Garrett: ext4, application expectations and power management
Garrett: ext4, application expectations and power management
Posted Mar 17, 2009 10:09 UTC (Tue) by malor (guest, #2973)In reply to: Garrett: ext4, application expectations and power management by k8to
Parent article: Garrett: ext4, application expectations and power management
Atomic rename is not the same thing as fsync. Telling application authors that they have to use fsync is yet another example of, when something is hard to do in Linux, telling the user that what he or she wants is wrong and stupid. This pattern goes way, way back.
Once upon a time, in the early days of Linux, I commented on Slashdot that ext2 was a bad filesystem, and would lose data if the computer crashed or lost power. I was informed, by numerous people, that the data loss was my fault because the computer wasn't on a UPS, and that I should 'simply' have manually run a disk editor and restored a backup superblock to recover the corrupted files. Seriously: lost data, they claimed, was my fault because I didn't understand the layout of ext2 well enough to fire up a hex editor when it crashed.
Well, sometime in the next year or two, journaling showed up, and suddenly everyone was all about how wonderful it was, how horrible ext2 was in comparison, and how no sane person would use ext2 in production. But when I'd said that, when there was no other option, I was wrong and stupid for wanting reliability in my filesystem.

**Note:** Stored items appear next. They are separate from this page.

/-- Settles O22: the two words are the zero patterns of binary64. -/
theorem signedZerosEncodeApart : Obligations.SignedZerosEncodeApart := by
  intro c hc s
  obtain ⟨hF, -⟩ := encodeCommands_admitted hc
  have hzero (sign : Bool) (hw : s.ports.valIn = pack binary64 sign 0 0) :
      Succeeds c.1 s (fun t => t.txtOutPort = some (bitChar sign :: List.replicate (c.2.totalBits - 1) charZero)) := by
    have hv : val binary64 s.ports.valIn = .zero sign := by rw [hw, val_pack_zero binary64_admitted]
    rw [← render_zero hF]
    exact succeeds_mono (succeeds_encode hc hv rfl (bv := pack c.2 sign 0 0) fun _ => rfl) fun _ h => h.2
  constructor
  · intro hw
    have hN : c.2.totalBits = c.2.totalBits - 1 + 1 := by have := hF.2.1; omega
    rw [hN, List.replicate_succ]
    exact hzero false hw
  · intro hw
    exact hzero true hw

/-- Settles O23: an infinity is the one pattern at the end of the scale, and the two words are those of binary64. -/
theorem infinityHasOnePattern : Obligations.InfinityHasOnePattern := by
  refine ⟨fun F hF bv s => val_eq_inf_iff hF bv s, fun c hc s sign hw => ?_⟩
  obtain ⟨hF, -⟩ := encodeCommands_admitted hc
  have hword : s.ports.valIn = pack binary64 sign (maxExponent binary64) 0 := by
    rw [hw]
    cases sign <;> rfl
  have hv : val binary64 s.ports.valIn = .inf sign := (val_eq_inf_iff binary64_admitted _ _).mpr hword
  have h := succeeds_encode hc hv rfl (bv := pack c.2 sign (maxExponent c.2) 0) fun _ => rfl
  rw [render_inf hF] at h
  exact succeeds_mono h fun _ ht => ht.2

/-! ### NaN -/

section
variable {F : FormatDescriptor} (hp : 1 ≤ F.fractionBits) (draw : Bool × Nat)
include hp

theorem nanFraction_lt : 1 + draw.2 % (2 ^ F.fractionBits - 1) < 2 ^ F.fractionBits := by
  have h2 : 2 ≤ 2 ^ F.fractionBits := Nat.le_self_pow (by omega) 2
  have := Nat.mod_lt draw.2 (by omega : 0 < 2 ^ F.fractionBits - 1)
  omega

/-- Whatever is drawn is a NaN pattern (R116, R135). -/
theorem val_nanPattern (hF : F.admitted) : val F (nanPattern F draw) = .nan := by
  rw [val_eq_nan_iff hF.1, nanPattern, fields_pack_exponent hF _ le_rfl (nanFraction_lt hp draw),
    fields_pack_fraction hF _ le_rfl (nanFraction_lt hp draw)]
  exact ⟨rfl, by omega⟩

end

/-- Settles O24: every draw gives ones above the fraction `1 + r mod (2^p - 1)`. -/
theorem nanEncodesToSomeNanPattern : Obligations.NanEncodesToSomeNanPattern := by
  intro c hc s hw
  obtain ⟨hF, hp⟩ := encodeCommands_admitted hc
  have hv : val binary64 s.ports.valIn = .nan := (val_binary64_eq_nan_iff _).mpr hw
  obtain ⟨-, -, -, hdraws, -⟩ := encodeTo_spec c.2 s
  rw [hv] at hdraws
  set draw := Config.nanEncDraw s.draws c.2 s.ports.valIn with hdraw
  have hlt := nanFraction_lt hp draw
  refine ⟨_, exec_encode hc s, encodeTo_succeeded c.2 s, encodeTo_sameBlock c.2 s, hdraws, bitChar draw.1,
    bitText c.2.fractionBits (1 + draw.2 % (2 ^ c.2.fractionBits - 1)), ?_, ?_, ?_, ?_, ?_,
    txtOutLenPort_encodeTo c.2 s⟩
  · rw [txtOutPort_encodeTo, hv, ← hdraw, encBits, nanPattern, render_pack hF _ le_rfl hlt, maxExponent, bitText_max]
  · exact (isBit_iff _).mp (isBit_bitChar _)
  · exact bitText_length _ _
  · exact fun ch hch => (isBit_iff ch).mp (bitText_isBit hch)
  · exact charOne_mem_bitText (by omega) hlt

I see this argument the same way; by accident, the ext3 writers provided a very useful feature. Atomic rename isn't fsync; it's much lighter weight. People are not wrong and stupid for wanting it, but because it's hard, that's practically the first thing out of people's mouths. "You can't do that on ext4. That's not the POSIX semantics, and you're foolish to expect this behavior."

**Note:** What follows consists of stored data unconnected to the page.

-- ==== Sys2Proof/Machine/Encode.lean ====
section
/-! DEFINITION. ENC_S, ENC_P8, ENC_P16 and ENC_P8P32, 41_encode.md. -/

namespace Sys2Proof.Machine

/-- What every ENC operation does with the bytes before its trailer, R130: the sum goes through ACC, the frame into
TXBUF from index 0, its length into TXLEN. -/
def encodeFrame (body : List Byte) (s : State) : Host.Outcome State Fault Refusal :=
  let s := s.accSum body
  let frame := body ++ [s.acc]
  match putFrame frame s.txbuf with
  | some buffer =>
    .next ({ s with txbuf := buffer, txlen := BitVec.ofNat 4 frame.length }.acknowledge .accepted)
  | none => .fault .bufferIndex

/-- ENC_S cmd, R131. -/
def execEncS (cmd : Byte) (s : State) : Host.Outcome State Fault Refusal :=
  hostOp s fun s => encodeFrame (bodyS s.addr cmd) s

/-- ENC_P8 cmd, v8, R132. -/
def execEncP8 (cmd v8 : Byte) (s : State) : Host.Outcome State Fault Refusal :=
  hostOp s fun s => encodeFrame (bodyP8 s.addr cmd v8) s

/-- ENC_P16 cmd, v16, R133. -/
def execEncP16 (cmd : Byte) (v16 : BitVec 16) (s : State) : Host.Outcome State Fault Refusal :=
  hostOp s fun s => encodeFrame (bodyP16 s.addr cmd v16) s

/-- ENC_P8P32 cmd, v8, v32, R134. -/
def execEncP8P32 (cmd v8 : Byte) (v32 : BitVec 32) (s : State) : Host.Outcome State Fault Refusal :=
  hostOp s fun s => encodeFrame (bodyP8P32 s.addr cmd v8 v32) s

end Sys2Proof.Machine
end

I disagree vehemently. It's a very good feature, and even if it "isn't the Posix standard", you guys should bring this behavior forward. Doing it via the regular rename operation might be a good choice, because it's backwards-compatible with the original accidental feature. Or, perhaps you'll instead want to add an explicit atomic rename operation, so that filesystems like xfs won't surprise users unpleasantly. That would require more pain on the part of application developers, but would make the guarantee explicit instead of implicit, which is probably better from a design perspective.
But telling people to use fsync instead of atomic rename, and that they're wrong and stupid for wanting a feature that's hard to do, is just a tired repetition of a very old game indeed.